theorem State.formRing_ok (s : State) (c : Nat) (k : Nat) (key : List Nat) (dst : Nat) (up : Bool) (data : Bytes) (hOk : s.Ok) :
    (State.formRing s c k key dst up data).Ok := by
  unfold State.formRing
  repeat' first
    | (simp only [State.endWait_ok, State.launchChunk_ok, State.launchUp_ok, State.modInst_ok, State.openAtom_ok, State.waitForm_ok, ok_mk, ok_regs, ok_ctxs, ok_pitches, ok_chs, ok_pts, ok_ports, lset_length, and_self, ok_ite, *]; done)
    | with_reducible assumption
    | (intro x; refine State.cut (s := x) ?_ ?_; rotate_left; (clear_value x; intro hx); rotate_left; (subst x))
    | (intro x; subst x)
    | intro _
    | (with_reducible refine State.endWait_ok _ _ ?_)
    | (with_reducible refine State.launchChunk_ok _ _ _ _ _ _ _ _ _ _ ?_)
    | (with_reducible refine State.launchUp_ok _ _ _ _ _ _ _ _ _ ?_)
    | (with_reducible refine State.modInst_ok _ _ _ _ ?_)
    | (with_reducible refine State.openAtom_ok _ _ _ ?_)
    | (with_reducible refine State.waitForm_ok _ _ ?_)
    | (with_reducible refine State.takeChunk_ok _ _ ?_)
    | split
    | lift_lets

theorem State.sendRing_ok (s : State) (c : Nat) (k : Nat) (cs : List (List Nat × Nat × RingH × Bytes)) (hOk : s.Ok) :
    (State.sendRing s c k cs).Ok := by
  unfold State.sendRing
  repeat' first
    | (simp only [State.formRing_ok, *]; done)
    | with_reducible assumption
    | (with_reducible refine ok_foldl _ _ _ ?_ ?_)
    | intro _
    | (with_reducible refine State.formRing_ok _ _ _ _ _ _ _ ?_)

theorem State.readRow_ok (c : Nat) (st : Step) (s : State) (t : Nat) (hOk : s.Ok) : (State.readRow c st s t).Ok := by
  unfold State.readRow
  repeat' first
    | (simp only [State.memPost_ok, *]; done)
    | (with_reducible refine ok_foldl _ _ _ ?_ ?_)
    | intro _

theorem State.reread_ok (s : State) (c : Nat) (hOk : s.Ok) : (State.reread s c).Ok := by
  unfold State.reread
  repeat' first
    | (simp only [State.modStep_ok, State.readRow_ok, ok_mk, ok_regs, ok_ctxs, ok_pitches, ok_chs, ok_pts, ok_ports, lset_length, and_self, *]; done)
    | with_reducible assumption
    | (with_reducible refine ok_foldl _ _ _ ?_ ?_)
    | (intro x; refine State.cut (s := x) ?_ ?_; rotate_left; (clear_value x; intro hx); rotate_left; (subst x))
    | (intro x; subst x)
    | intro _
    | (with_reducible refine State.modStep_ok _ _ _ ?_)
    | (with_reducible refine State.readRow_ok _ _ _ _ ?_)
    | split
    | lift_lets

theorem State.guard_ok (s : State) (c : Nat) (f : Step → Step) (hOk : s.Ok) : (State.guard s c f).Ok := by
  unfold State.guard
  repeat' first
    | (simp only [State.count_ok, State.modStep_ok, State.reread_ok, *]; done)
    | with_reducible assumption
    | (intro x; refine State.cut (s := x) ?_ ?_; rotate_left; (clear_value x; intro hx); rotate_left; (subst x))
    | (intro x; subst x)
    | intro _
    | (with_reducible refine State.count_ok _ _ _ ?_)
    | (with_reducible refine State.modStep_ok _ _ _ ?_)
    | (with_reducible refine State.reread_ok _ _ ?_)
    | split
    | lift_lets

theorem State.ecCheck_ok (s : State) (c : Nat) (hOk : s.Ok) : (State.ecCheck s c).Ok := by
  unfold State.ecCheck
  repeat' first
    | (simp only [State.guard_ok, *]; done)
    | split

theorem State.countsCheck_ok (s : State) (c : Nat) (hOk : s.Ok) : (State.countsCheck s c).Ok := by
  unfold State.countsCheck
  repeat' first
    | (simp only [State.ctxFault_ok, State.ecCheck_ok, State.modStep_ok, *]; done)
    | split

theorem State.closeInst_ok (s : State) (c : Nat) (k : Nat) (hOk : s.Ok) : (State.closeInst s c k).Ok := by
  unfold State.closeInst
  repeat' first
    | (simp only [State.atomCheck_ok, State.chainDone_ok, State.countsCheck_ok, State.destCheck_ok, State.modStep_ok, ok_mk, ok_regs, ok_ctxs, ok_pitches, ok_chs, ok_pts, ok_ports, lset_length, and_self, ok_ite, *]; done)
    | with_reducible assumption
    | (intro x; refine State.cut (s := x) ?_ ?_; rotate_left; (clear_value x; intro hx); rotate_left; (subst x))
    | (intro x; subst x)
    | intro _
    | (with_reducible refine State.atomCheck_ok _ _ ?_)
    | (with_reducible refine State.chainDone_ok _ _ _ ?_)
    | (with_reducible refine State.countsCheck_ok _ _ ?_)
    | (with_reducible refine State.destCheck_ok _ _ ?_)
    | (with_reducible refine State.modStep_ok _ _ _ ?_)
    | split
    | lift_lets

theorem State.writeResult_ok (s : State) (c : Nat) (x : CollInst) (vals : List Nat) (hOk : s.Ok) : (State.writeResult s c x vals).Ok := by
  unfold State.writeResult
  simp only [State.memWriteAny_ok, State.modInst_ok, *]

theorem State.redo_ok (s : State) (c : Nat) (hOk : s.Ok) : (State.redo s c).Ok := by
  unfold State.redo
  simp only [State.modStep_ok, *]

theorem State.drawFirst_ok (s : State) (c : Nat) (g : Grp) (x : CollInst) (hOk : s.Ok) :
    (State.drawFirst s c g x).Ok := by
  unfold State.drawFirst
  simp only [State.chargeMem_ok, ok_ite, *]

theorem State.drawInput_ok (s : State) (c : Nat) (g : Grp) (x : CollInst) (h : RingH) (i : Nat) (pitch : Nat) (hOk : s.Ok) :
    (State.drawInput s c g x h i pitch).Ok := by
  unfold State.drawInput
  simp only [State.chargeMem_ok, ok_ite, *]
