-- ==== Sys2Proof/Laws/ShapeFences.lean ====
section
/-! SUPPORT. Every operation of Machine/Fences.lean keeps the shape of the state (`State.Ok`). -/

set_option linter.unusedSimpArgs false

namespace Sys2Proof.Machine

theorem fenceTpOp_ok (addr : BitVec 23) (data : W32) (s : State) (hOk : s.Ok) : (fenceTpOp addr data s).Ok := by
  unfold fenceTpOp
  repeat' first
    | (simp only [State.ackWrite_ok, State.ignored_ok, State.recWrite_ok, ok_mk, ok_regs, ok_ctxs, ok_pitches, ok_chs, ok_pts, ok_ports, and_self, *]; done)
    | (intro x; refine State.cut (s := x) ?_ ?_; rotate_left; (clear_value x; intro hx); rotate_left; (subst x))
    | (intro x; subst x)
    | split
    | lift_lets

theorem proposalClearOp_ok (s : State) (hOk : s.Ok) : (proposalClearOp s).Ok := by
  unfold proposalClearOp
  repeat' first
    | (simp only [State.ackWrite_ok, State.ignored_ok, State.recWrite_ok, ok_mk, ok_regs, ok_ctxs, ok_pitches, ok_chs, ok_pts, ok_ports, and_self, *]; done)
    | (intro x; refine State.cut (s := x) ?_ ?_; rotate_left; (clear_value x; intro hx); rotate_left; (subst x))
    | split
    | lift_lets

theorem State.applyProposal_ok (s : State) (hOk : s.Ok) : (State.applyProposal s).Ok := by
  unfold State.applyProposal
  repeat' first
    | (simp only [State.wr_ok, *]; done)
    | (with_reducible refine ok_foldl _ _ _ ?_ ?_)
    | intro _

theorem proposalSubmitOp_ok (s : State) (hOk : s.Ok) : (proposalSubmitOp s).Ok := by
  unfold proposalSubmitOp
  repeat' first
    | (simp only [State.ackWrite_ok, State.ignored_ok, State.notice_ok, State.recWrite_ok, State.setBit_ok, State.wr_ok, ok_mk, ok_regs, ok_ctxs, ok_pitches, ok_chs, ok_pts, ok_ports, and_self, *]; done)
    | (intro x; refine State.cut (s := x) ?_ ?_; rotate_left; (clear_value x; intro hx); rotate_left; (subst x))
    | (intro x; subst x)
    | (with_reducible refine State.event_ok _ _ _ _ _ ?_ )
    | split
    | lift_lets

theorem State.unpend_ok (s : State) (hOk : s.Ok) : (State.unpend s).Ok := by
  unfold State.unpend
  simp only [ok_mk, ok_regs, ok_ctxs, ok_pitches, ok_chs, ok_pts, ok_ports, and_self, *]

theorem verdictOp_ok (word : W64) (s : State) (hOk : s.Ok) : (verdictOp word s).Ok := by
  unfold verdictOp
  repeat' first
    | (simp only [State.applyProposal_ok, State.count_ok, State.unpend_ok, *]; done)
    | (intro x; subst x)
    | (with_reducible refine State.setBit_ok _ _ _ ?_ )
    | split
    | lift_lets

theorem signExpireOp_ok (s : State) (hOk : s.Ok) : (signExpireOp s).Ok := by
  unfold signExpireOp
  repeat' first
    | (simp only [State.setBit_ok, State.unpend_ok, *]; done)
    | (with_reducible refine State.event_ok _ _ _ _ _ ?_ )
    | (with_reducible refine State.notice_ok _ _ ?_ )
    | split

end Sys2Proof.Machine
end

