/-- Settles O24: one clause per command, each by the equation of its outcome. -/
theorem determinismControlsTakeEffect : Obligations.DeterminismControlsTakeEffect := by
  unfold Obligations.DeterminismControlsTakeEffect
  refine ⟨⟨fun on s ok opened => ?plock, fun data s opened => ?record⟩, fun p s alive live locked => ?slip⟩
  case plock =>
    have pitches (p : Nat) (hp : p < 4) := s.plocked_pitch (ok.pitches.symm ▸ hp) on
    refine ⟨_, congrArg Host.Outcome.next (plockOp_open on opened), ?_⟩
    cases on
    case false =>
      refine ⟨s.plocked_length _, pitches, s.bit_plocked (i := 0) (by decide) false, fun i hi nonzero => ?_, fun off => ?_, fun x hx => ?_,
        s.plocked_err false, s.plocked_still false⟩
      · exact (s.bit_plocked hi false).trans (if_neg nonzero)
      · exact absurd off (by decide)
      · exact s.plocked_keeps false x (by simp only [List.mem_cons, not_or] at hx ⊢; tauto)
    case true =>
      have ctl : (s.plocked true).lockedPace.rd 0xF0000 = (s.plocked true).rd 0xF0000 := State.rd_lockedPace _ _
      refine ⟨s.plocked_length _, pitches, ?_, fun i hi nonzero => ?_, fun _ p hp => ?_, fun x hx => ?_, s.plocked_err true,
        (State.lockedPace_still _).trans (s.plocked_still true)⟩
      · exact (congrArg (bit · 0) ctl).trans (s.bit_plocked (i := 0) (by decide) true)
      · exact (congrArg (bit · i) ctl).trans ((s.bit_plocked hi true).trans (if_neg nonzero))
      · refine (State.rd_lockedPace _ _).trans (if_pos ?_)
        interval_cases p <;> decide
      · refine (State.rd_lockedPace _ _).trans ((if_neg ?_).trans (s.plocked_keeps true x ?_)) <;>
          (simp only [List.mem_cons, not_or] at hx ⊢; tauto)
  case record =>
    have word (i : Nat) (hi : i < 32) : bit ((s.detWrote data.toNat (recordCtlWord (s.rd 0xF0000) data.toNat)).rd 0xF0000) i =
        if bit 0xFFF1C i then bit data.toNat i else decide (i = 0) && bit (s.rd 0xF0000) 0 := by
      rw [State.rd_detWrote_self, bit_mod_word hi, bit_recordCtlWord]
    have keeps := s.detWrote_keeps data.toNat (recordCtlWord (s.rd 0xF0000) data.toNat)
    have err := s.detWrote_err data.toNat (recordCtlWord (s.rd 0xF0000) data.toNat)
    have still := s.detWrote_still data.toNat (recordCtlWord (s.rd 0xF0000) data.toNat)
    refine ⟨_, congrArg Host.Outcome.next (recordCtlOp_open data opened), ?_⟩
    generalize s.detWrote data.toNat (recordCtlWord (s.rd 0xF0000) data.toNat) = u at *
    dsimp only
    split
    case isTrue => exact ⟨word, fun _ _ => ⟨rfl, rfl⟩, keeps, err, still⟩
    case isFalse old =>
      refine ⟨word, fun off on => absurd ?_ old, keeps, err, still⟩
      rw [off, on]
      rfl
  case slip =>
    refine ⟨_, congrArg Host.Outcome.next (slipOp_slips alive live locked), slip_counts s p, State.bit_setBit_self _ _ _ (by decide),
      ⟨s.countSat 0xF000C 2 14 1, rfl, rfl, rfl⟩, fun x hx => s.rd_slip_ne p hx, s.slip_still p⟩

end Sys2Proof.Machine
end

section
/-! The Lantern queue (R455 to R467): moving entries between head registers, tail registers and the Bivouac keeps their words
and their order; what an arriving event, a read and a flush do to the queue. -/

=-=-=

## What you should do
Return the span of lines in the data above that opens at the line with "have word (i" and closes at the line with "have keeps := s.detWrote_keeps", exactly, ends included, nothing else.

## Response to this task
    have word (i : Nat) (hi : i < 32) : bit ((s.detWrote data.toNat (recordCtlWord (s.rd 0xF0000) data.toNat)).rd 0xF0000) i =
        if bit 0xFFF1C i then bit data.toNat i else decide (i = 0) && bit (s.rd 0xF0000) 0 := by
      rw [State.rd_detWrote_self, bit_mod_word hi, bit_recordCtlWord]
    have keeps := s.detWrote_keeps data.toNat (recordCtlWord (s.rd 0xF0000) data.toNat)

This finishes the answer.